======== Data for this exercise ========

/-- R38 and R204: the only causes of ACCERR. A step sets it only by a host write to CMD, a data word or
a key word while BUSY = 1, or to a key word while KLOCK = 1. -/
def Obligations.AccErrCauses : Prop :=
  ∀ s t : State, s.accerr = false → step s = .next t → t.accerr = true →
    ∃ off v rest, NextIs s (.write (s.params.base + off) 4 v) rest ∧
      ((s.busy = true ∧ (targetOf off = .cmd ∨ (∃ i j, targetOf off = .data i j ∧ j < s.params.NW) ∨
          ∃ k j, targetOf off = .key k j ∧ j < s.params.NW)) ∨
        (s.klock = true ∧ ∃ k j, targetOf off = .key k j ∧ j < s.params.NW))

/-- R36: BUSY is set only by the acceptance of a legal command, and cleared only by that command's
completion or by reset. -/
def Obligations.BusyChanges : Prop :=
  ∀ s t : State, step s = .next t →
    (s.busy = false → t.busy = true →
      ∃ w rest, NextIs s (.write (s.params.base + 0x010) 4 w) rest ∧ legal w = true ∧ t.cmd = w) ∧
    (s.busy = true → t.busy = false → CompletesNext s ∨ ∃ rest, NextIs s .reset rest)

/-- R37: what sets DONE and what clears it. -/
def Obligations.DoneChanges : Prop :=
  ∀ s t : State, step s = .next t →
    (s.done = false → t.done = true →
      CompletesNext s ∨
      ∃ w rest, NextIs s (.write (s.params.base + 0x010) 4 w) rest ∧ s.busy = false ∧ legal w = false) ∧
    (s.done = true → t.done = false →
      (∃ w rest, NextIs s (.write (s.params.base + 0x010) 4 w) rest ∧ s.busy = false ∧ legal w = true) ∨
      (∃ v rest, NextIs s (.write (s.params.base + 0x00C) 4 v) rest ∧ v.getLsbD 1 = true) ∨
      ∃ rest, NextIs s .reset rest)

/-- R46 and R206: irq is the level IE AND DONE, STATUS bit 3 reads it, and it is driven on input
IRQ_LINE of the platform's controller and on no other. -/
def Obligations.IrqLevel : Prop :=
  ∀ (s : State) (line : Nat),
    s.irq = (s.ie && s.done) ∧ s.statusWord.getLsbD 3 = s.irq ∧
    (s.drives line = true ↔ line = s.params.irqLine ∧ s.ie = true ∧ s.done = true)

/-! The whole machine. -/

/-- The invariant holds after reset, for every value of the parameters that R9 allows, and so in
State.reset, whose parameters are the model's choice (log 1). -/
def Obligations.ResetMeetsInv : Prop := (∀ p : Params, p.wf → Inv (State.resetOf p)) ∧ Inv State.reset

/-- Every step keeps the invariant: registers and keys stay below 2^W (R10), a running command is the
one the CMD readback names on the operands the registers hold (R43, R47, R225), DONE, ERRCODE and
ESTAGE are clear while it runs (R37, R39, R40), and ESTAGE is a stage of ERRCODE (R201). -/
def Obligations.StepKeepsInv : Prop := ∀ s t : State, Inv s → step s = .next t → Inv t

/-- No step changes a parameter, and a step consumes at most the first host event (R20, R72). -/
def Obligations.StepConsumesInOrder : Prop :=
  ∀ s t : State, step s = .next t →
    t.params = s.params ∧ (t.arrivals = s.arrivals ∨ ∃ a, s.arrivals = a :: t.arrivals)

/-- A state that meets the invariant, whose host events are all accesses of this block or resets, does
not stop: it takes a step to another such state. The block never halts (R129, R210). -/
def Obligations.NeverStops : Prop :=
  ∀ s : State, Inv s → s.AllSelect → ∃ t, step s = .next t ∧ Inv t ∧ t.AllSelect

========

■ How to complete this task:
Which lines in the data hold the string "legal"? Copy each of them.

■ Written response:
/-- R36: BUSY is set only by the acceptance of a legal command, and cleared only by that command's
      ∃ w rest, NextIs s (.write (s.params.base + 0x010) 4 w) rest ∧ legal w = true ∧ t.cmd = w) ∧
      ∃ w rest, NextIs s (.write (s.params.base + 0x010) 4 w) rest ∧ s.busy = false ∧ legal w = false) ∧
      (∃ w rest, NextIs s (.write (s.params.base + 0x010) 4 w) rest ∧ s.busy = false ∧ legal w = true) ∨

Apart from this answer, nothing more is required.